What is needed:
Go to the line in the entries below that holds "have : (s.patched" and repeat exactly from there through the line that holds "simp only [State.enterCommit, hd, if_true]", inclusive.

╭─ Dataset excerpts

-- ==== Sys2Proof/Laws/Settles.lean ====
section
/-! SUPPORT. What the settles do, each said once: the flip, the clear, the entry, the prompt rule, the
boundary and the expiry of a drain timer (R78 to R92). -/

namespace Sys2Proof.Machine

/-- The notices of a flip (R86, R93). -/
def flipNotices (w : WindowId) (x : Window) : List Notice :=
  if x.policy.commitNotices then [.commitDone w (x.generation + 1) x.pendingCount] else []

/-- The line interface after a flip of a window with the given policy (R86, R142). -/
def flipLines (x : Window) (l : LineInterface) : LineInterface :=
  if x.policy.commitOutput then { l with pulse := 2 } else l

/-- The segment, the pulse, the record and the notices of one window changed together. -/
def State.settled (s : State) (w : WindowId) (f : LineEntry → LineEntry)
    (g : LineInterface → LineInterface) (x : Window) (l : List Notice) : State :=
  ((s.mapSegment w f).modLines g).patched w x l

@[simp] theorem settled_win_self (s : State) (w : WindowId) (f : LineEntry → LineEntry)
    (g : LineInterface → LineInterface) (x : Window) (l : List Notice) :
    (s.settled w f g x l).win w = x := patched_win_self _ _ _ _

theorem only_settled (s : State) (w : WindowId) (f : LineEntry → LineEntry)
    (g : LineInterface → LineInterface) (x : Window) (l : List Notice) :
    Only [.windows, .lineMap, .notices, .lines] s (s.settled w f g x l) := by
  intro p hp; cases p <;> first | rfl | simp at hp

theorem windowBecomes_settled (s : State) (w : WindowId) (f : LineEntry → LineEntry)
    (g : LineInterface → LineInterface) (x : Window) (l : List Notice) :
    WindowBecomes s (s.settled w f g x l) w x := by
  refine ⟨by simp, fun v hv => ?_⟩
  rw [State.settled, patched_win_of_ne _ hv]; rfl

theorem segmentBecomes_settled {s : State} (h : s.lineMap.wf = true) (w : WindowId)
    {f : LineEntry → LineEntry} (hf : f LineEntry.reset = LineEntry.reset)
    (g : LineInterface → LineInterface) (x : Window) (l : List Notice) :
    SegmentBecomes s (s.settled w f g x l) w f :=
  (segmentBecomes_mapSegment h w hf).of_lineMap rfl

@[simp] theorem settled_notices (s : State) (w : WindowId) (f : LineEntry → LineEntry)
    (g : LineInterface → LineInterface) (x : Window) (l : List Notice) :
    (s.settled w f g x l).notices = s.notices.offerAll l := rfl

@[simp] theorem settled_lines (s : State) (w : WindowId) (f : LineEntry → LineEntry)
    (g : LineInterface → LineInterface) (x : Window) (l : List Notice) :
    (s.settled w f g x l).lines = g s.lines := rfl

/-- The flip (R86, R89, R90). -/
theorem takeFlip_eq (s : State) (w : WindowId) :
    s.takeFlip w = s.settled w LineEntry.flipped (flipLines (s.win w)) (s.win w).afterFlip
      (flipNotices w (s.win w)) := by
  have hm : (s.mapSegment w LineEntry.flipped).modWin w Window.flipped =
      (s.mapSegment w LineEntry.flipped).patched w (s.win w).afterFlip [] := rfl
  have hp : ((s.mapSegment w LineEntry.flipped).patched w (s.win w).afterFlip []).requestPulse =
      ((s.mapSegment w LineEntry.flipped).modLines fun l => { l with pulse := 2 }).patched w
        (s.win w).afterFlip [] := rfl
  have hl : flipLines (s.win w) =
      fun l => if (s.win w).policy.commitOutput then { l with pulse := 2 } else l := rfl
  simp only [State.takeFlip, hm, State.settled]
  cases ho : (s.win w).policy.commitOutput <;> cases hn : (s.win w).policy.commitNotices <;>
    simp only [hl, ho, flipNotices, hn, hp, patched_raise, if_true, Bool.false_eq_true, if_false,
      List.nil_append] <;> rfl

/-- The clear (R88, R89, R90). -/
theorem takeClear_eq (s : State) (w : WindowId) :
    s.takeClear w = s.settled w LineEntry.unpended id (s.win w).afterClear
      [.discardDone w (s.win w).pendingCount] := rfl

/-- A change of one window's record that keeps its geometry goes past a change of its segment. -/
theorem settled_patched (s : State) (w : WindowId) (y : Window) (f : LineEntry → LineEntry)
    (g : LineInterface → LineInterface) (x : Window) (l : List Notice)
    (h : y.geometry = (s.win w).geometry) :
    (s.patched w y []).settled w f g x l = s.settled w f g x l := by
  have e : (s.patched w y []).mapSegment w f = (s.mapSegment w f).patched w y [] := by
    have : (s.patched w y []).mapSegment w f =
        (s.patched w y []).setLineMap (s.lineMap.mapRange
          ((s.patched w y []).win w).geometry.mapOffset.toNat
          ((s.patched w y []).win w).geometry.lineCount.toNat f) := rfl
    rw [this, patched_win_self, h]; rfl
  have e' : ∀ u : State, (u.patched w y []).modLines g = (u.modLines g).patched w y [] := fun _ => rfl
  rw [State.settled, e, e', patched_patched]; rfl

/-- The entry to a COMMIT settle (R82). -/
theorem enterCommit_of_drained {s : State} {w : WindowId} (h : (s.win w).Drained) :
    s.enterCommit w = s.settled w LineEntry.flipped (flipLines (s.win w))
      ({ s.win w with armed := false } : Window).afterFlip (flipNotices w (s.win w)) := by
  have hd : ((s.modWin w fun x => { x.enterSettle .commit with armed := false }).win w).drained = true := by
    rw [win_modWin_self]; exact (drained_iff _).mpr h
  simp only [State.enterCommit, hd, if_true]
  rw [takeFlip_eq, win_modWin_self, modWin_eq_patched, settled_patched]
  · rfl
  · rfl

theorem enterCommit_of_not_drained {s : State} {w : WindowId} (h : ¬(s.win w).Drained) :
    s.enterCommit w = s.patched w ((s.win w).afterEntry .commit) [] := by
  have hd : ((s.modWin w fun x => { x.enterSettle .commit with armed := false }).win w).drained = false := by
    rw [win_modWin_self, Bool.eq_false_iff]; exact fun e => h ((drained_iff _).mp e)
  simp only [State.enterCommit, hd, Bool.false_eq_true, if_false]
  rfl

/-- Whatever its drain, the entry to a COMMIT settle changes these parts alone, and of the lines the
COMMITTED pulse alone (R82). -/
theorem enterCommit_spec (s : State) (w : WindowId) :
    Only [.windows, .lineMap, .notices, .lines] s (s.enterCommit w)
      ∧ (s.enterCommit w).lines.levels = s.lines.levels
      ∧ (s.enterCommit w).lines.edgeCount = s.lines.edgeCount
      ∧ ∃ x, WindowBecomes s (s.enterCommit w) w x ∧ EntersCommit (s.win w) x := by
  by_cases h : (s.win w).Drained
  · rw [enterCommit_of_drained h]
    refine ⟨only_settled _ _ _ _ _ _, ?_, ?_, _, windowBecomes_settled _ _ _ _ _ _, fun _ => rfl,
      fun hn => absurd h hn⟩ <;> (rw [settled_lines, flipLines]; split <;> rfl)
  · rw [enterCommit_of_not_drained h]
    exact ⟨(only_patched_nil _ _ _).mono (by simp), rfl, rfl, _, windowBecomes_patched _ _ _ _,
      fun hd => absurd hd h, fun _ => rfl⟩

/-- The prompt rule where it begins a settle (R81). -/
theorem promptTest_of_ready {s : State} {w : WindowId} (h : (s.win w).state = .live)
    (hp : (s.win w).Prompted) : s.promptTest w = s.enterCommit w := by
  simp [State.promptTest, (promptReady_iff _).mpr ⟨h, hp⟩]

/-- The prompt rule where it does not (R81). -/
theorem promptTest_of_not_ready {s : State} {w : WindowId}
    (h : ¬((s.win w).state = .live ∧ (s.win w).Prompted)) : s.promptTest w = s := by
  have : (s.win w).promptReady = false := by
    rw [Bool.eq_false_iff]; exact fun e => h ((promptReady_iff _).mp e)
  simp [State.promptTest, this]

/-- The drain test where the drain of a COMMIT settle is complete (R84). -/
theorem settleTest_of_committing {s : State} {w : WindowId} (hc : (s.win w).Committing)
    (hd : (s.win w).Drained) : s.settleTest w = s.flipAt w := by
  simp [State.settleTest, (drained_iff _).mpr hd, (settlingCommit_iff _).mpr hc]

/-- The drain test where the drain of a DISCARD settle is complete (R84). -/
theorem settleTest_of_discarding {s : State} {w : WindowId} (hc : (s.win w).Discarding)
    (hd : (s.win w).Drained) : s.settleTest w = s.clearAt w := by
  have hn : (s.win w).settlingCommit = false := by
    rw [Bool.eq_false_iff]
    exact fun e => not_committing_of_discarding hc ((settlingCommit_iff _).mp e)
  simp [State.settleTest, (drained_iff _).mpr hd, hn, (settlingDiscard_iff _).mpr hc]

/-- The drain test of a window that does not settle, or whose drain is not complete (R84). -/
theorem settleTest_of_waiting {s : State} {w : WindowId}
    (h : (s.win w).state = .settling → ¬(s.win w).Drained) : s.settleTest w = s := by
  unfold State.settleTest
  split
  · next hd =>
    have hd' := (drained_iff _).mp hd
    split
    · next hc => exact absurd hd' (h ((settlingCommit_iff _).mp hc).1)
    · split
      · next hc => exact absurd hd' (h ((settlingDiscard_iff _).mp hc).1)
      · rfl
  · rfl

/-- FLIP where it may be taken (R84, R86). -/
theorem exec_flip {s : State} {w : WindowId} (hr : s.inReset = false) (hc : (s.win w).Committing)
    (hd : (s.win w).Drained) : exec (.flip w) s = .next (s.flipAt w).pump := by
  show Host.Outcome.next (s.whenRunning _) = _
  rw [whenRunning_of_running hr]
  simp [(settlingCommit_iff _).mpr hc, (drained_iff _).mpr hd]

/-- CLEAR where it may be taken (R84, R88). -/
theorem exec_clear {s : State} {w : WindowId} (hr : s.inReset = false) (hc : (s.win w).Discarding)
    (hd : (s.win w).Drained) : exec (.clear w) s = .next (s.clearAt w).pump := by
  show Host.Outcome.next (s.whenRunning _) = _
  rw [whenRunning_of_running hr]
  simp [(settlingDiscard_iff _).mpr hc, (drained_iff _).mpr hd]

end Sys2Proof.Machine
end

╰─

Answer to this task:
    have : (s.patched w y []).mapSegment w f =
        (s.patched w y []).setLineMap (s.lineMap.mapRange
          ((s.patched w y []).win w).geometry.mapOffset.toNat
          ((s.patched w y []).win w).geometry.lineCount.toNat f) := rfl
    rw [this, patched_win_self, h]; rfl
  have e' : ∀ u : State, (u.patched w y []).modLines g = (u.modLines g).patched w y [] := fun _ => rfl
  rw [State.settled, e, e', patched_patched]; rfl

/-- The entry to a COMMIT settle (R82). -/
theorem enterCommit_of_drained {s : State} {w : WindowId} (h : (s.win w).Drained) :
    s.enterCommit w = s.settled w LineEntry.flipped (flipLines (s.win w))
      ({ s.win w with armed := false } : Window).afterFlip (flipNotices w (s.win w)) := by
  have hd : ((s.modWin w fun x => { x.enterSettle .commit with armed := false }).win w).drained = true := by
    rw [win_modWin_self]; exact (drained_iff _).mpr h
  simp only [State.enterCommit, hd, if_true]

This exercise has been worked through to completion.